News / South Africa

Ilse de Lange
2 minute read
29 Mar 2017
12:35 pm

Judge: No one may interfere with banks and Oakbay group

Ilse de Lange

Standard Bank is seeking a declaratory order that neither the president nor any member of the executive may interfere in their private banking relationship with the Oakbay group.

Advocate Vincent Maleka, representing Standard Bank, on Wednesday told the High Court in Pretoria that the intervention sought by Oakbay Investments was unlawful.Picture Jonisayi Maromo/ANA

It was settled law that no one could interfere in the relationship between South Africa’s four major banks and the Gupta family’s Oakbay group, Judge President Dunstan Mlambo said on Wednesday.

The judge made the remark during legal argument by Vincent Maleka SC, acting for Standard Bank. The bank is seeking a declaratory order that neither the president nor any member of the executive may interfere in their private banking relationship with the Oakbay group.

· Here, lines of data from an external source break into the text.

-- ==== Sys2Proof/Machine/KwAlu.lean ====
section
/-! DEFINITION. The Kwalia register ALU and immediate instructions (R334, R335, R342). -/

namespace Sys2Proof.Machine

/-- R334, ADD. -/
def execKAdd (x : RArgs) (s : State) : Res := .next (s.kAlu (encR x 0x00) x Alu.add)
/-- R334, ADC. -/
def execKAdc (x : RArgs) (s : State) : Res := .next (s.kAlu (encR x 0x01) x Alu.adc)
/-- R334, SUB. -/
def execKSub (x : RArgs) (s : State) : Res := .next (s.kAlu (encR x 0x02) x Alu.sub)
/-- R334, SBC. -/
def execKSbc (x : RArgs) (s : State) : Res := .next (s.kAlu (encR x 0x03) x Alu.sbc)
/-- R334, AND. -/
def execKAnd (x : RArgs) (s : State) : Res := .next (s.kAlu (encR x 0x04) x Alu.and)
/-- R334, OR. -/
def execKOr (x : RArgs) (s : State) : Res := .next (s.kAlu (encR x 0x05) x Alu.or)
/-- R334, XOR. -/
def execKXor (x : RArgs) (s : State) : Res := .next (s.kAlu (encR x 0x06) x Alu.xor)
/-- R334, ANDN. -/
def execKAndn (x : RArgs) (s : State) : Res := .next (s.kAlu (encR x 0x07) x Alu.andn)
/-- R334, SHL. -/
def execKShl (x : RArgs) (s : State) : Res := .next (s.kAlu (encR x 0x08) x Alu.shl)
/-- R334, SHR. -/
def execKShr (x : RArgs) (s : State) : Res := .next (s.kAlu (encR x 0x09) x Alu.shr)
/-- R334, SAR. -/
def execKSar (x : RArgs) (s : State) : Res := .next (s.kAlu (encR x 0x0A) x Alu.sar)
/-- R334, ROR. -/
def execKRor (x : RArgs) (s : State) : Res := .next (s.kAlu (encR x 0x0B) x Alu.ror)
/-- R334, ROL. -/
def execKRol (x : RArgs) (s : State) : Res := .next (s.kAlu (encR x 0x0C) x Alu.rol)
/-- R334, MIN. -/
def execKMin (x : RArgs) (s : State) : Res := .next (s.kAlu (encR x 0x0D) x Alu.min)
/-- R334, MAX. -/
def execKMax (x : RArgs) (s : State) : Res := .next (s.kAlu (encR x 0x0E) x Alu.max)
/-- R334, MINU. -/
def execKMinu (x : RArgs) (s : State) : Res := .next (s.kAlu (encR x 0x0F) x Alu.minu)
/-- R334, MAXU. -/
def execKMaxu (x : RArgs) (s : State) : Res := .next (s.kAlu (encR x 0x10) x Alu.maxu)
/-- R334, MUL. -/
def execKMul (x : RArgs) (s : State) : Res := .next (s.kAlu (encR x 0x11) x Alu.mul)
/-- R334, MULHS. -/
def execKMulhs (x : RArgs) (s : State) : Res := .next (s.kAlu (encR x 0x12) x Alu.mulhs)
/-- R334, MULHU. -/
def execKMulhu (x : RArgs) (s : State) : Res := .next (s.kAlu (encR x 0x13) x Alu.mulhu)
/-- R342, DIVS. -/
def execKDivs (x : RArgs) (s : State) : Res := .next (s.kAlu (encR x 0x14) x fun _ => Alu.quot true)
/-- R342, DIVU. -/
def execKDivu (x : RArgs) (s : State) : Res := .next (s.kAlu (encR x 0x15) x fun _ => Alu.quot false)
/-- R342, REMS. -/
def execKRems (x : RArgs) (s : State) : Res := .next (s.kAlu (encR x 0x16) x fun _ => Alu.remn true)
/-- R342, REMU. -/
def execKRemu (x : RArgs) (s : State) : Res := .next (s.kAlu (encR x 0x17) x fun _ => Alu.remn false)
/-- R334, NEG. -/
def execKNeg (x : RArgs) (s : State) : Res := .next (s.kAlu (encR x 0x18) x Alu.neg)
/-- R334, NOT. -/
def execKNot (x : RArgs) (s : State) : Res := .next (s.kAlu (encR x 0x19) x Alu.not)
/-- R334, CLZ. -/
def execKClz (x : RArgs) (s : State) : Res := .next (s.kAlu (encR x 0x1A) x Alu.clz)
/-- R334, POPC. -/
def execKPopc (x : RArgs) (s : State) : Res := .next (s.kAlu (encR x 0x1B) x Alu.popc)
/-- R334, BSWAP. -/
def execKBswap (x : RArgs) (s : State) : Res := .next (s.kAlu (encR x 0x1C) x Alu.bswap)
/-- R334, CMP: nothing is written. -/
def execKCmp (x : RArgs) (s : State) : Res := .next (s.kAlu (encR x 0x1D) x Alu.sub false)

/-- R335, ADDI. -/
def execKAddi (x : IArgs) (s : State) : Res := .next (s.kImm (encI x 0x01) x (x.imm.signExtend 32) Alu.add)
/-- R335, ANDI. -/
def execKAndi (x : IArgs) (s : State) : Res := .next (s.kImm (encI x 0x02) x (x.imm.signExtend 32) Alu.and)
/-- R335, ORI. -/
def execKOri (x : IArgs) (s : State) : Res := .next (s.kImm (encI x 0x03) x (x.imm.signExtend 32) Alu.or)
/-- R335, XORI. -/
def execKXori (x : IArgs) (s : State) : Res := .next (s.kImm (encI x 0x04) x (x.imm.signExtend 32) Alu.xor)
/-- R335, SHLI. -/
def execKShli (x : IArgs) (s : State) : Res := .next (s.kImm (encI x 0x05) x (x.imm.zeroExtend 32) Alu.shl)
/-- R335, SHRI. -/
def execKShri (x : IArgs) (s : State) : Res := .next (s.kImm (encI x 0x06) x (x.imm.zeroExtend 32) Alu.shr)
/-- R335, SARI. -/
def execKSari (x : IArgs) (s : State) : Res := .next (s.kImm (encI x 0x07) x (x.imm.zeroExtend 32) Alu.sar)
/-- R335, RORI. -/
def execKRori (x : IArgs) (s : State) : Res := .next (s.kImm (encI x 0x08) x (x.imm.zeroExtend 32) Alu.ror)
/-- R335, CMPI: nothing is written. -/
def execKCmpi (x : IArgs) (s : State) : Res := .next (s.kImm (encI x 0x09) x (x.imm.signExtend 32) Alu.sub false)
/-- R335, MOVI. -/
def execKMovi (x : UArgs) (s : State) : Res :=
  .next (s.kStep (encU x 0x0A) x.core x.g false false false fun s r => .next s (r.setG x.d (x.imm.signExtend 32)))
/-- R335, MOVH. -/
def execKMovh (x : UArgs) (s : State) : Res :=
  .next (s.kStep (encU x 0x0B) x.core x.g false false false fun s r =>
    .next s (r.setG x.d ((x.imm.zeroExtend 32 <<< 16) ||| (r.rg x.d &&& 0xFFFF#32))))

end Sys2Proof.Machine
end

The bank wants a far wider court order than the one sought by Finance Minister Pravin Gordhan, who is seeking an order declaring that as the minister he had no authority to interfere in the private banking relationship between the banks and the Gupta companies.

The judges repeatedly questioned Maleka about why the president and cabinet were not joined as respondents in their application, as the order they wanted sought to stop the executive from acting in a certain manner.

Maleka argued that it was not necessary to join the president and cabinet, as the president said himself he had no interest in the matter and they were not seeking an order against individual cabinet members.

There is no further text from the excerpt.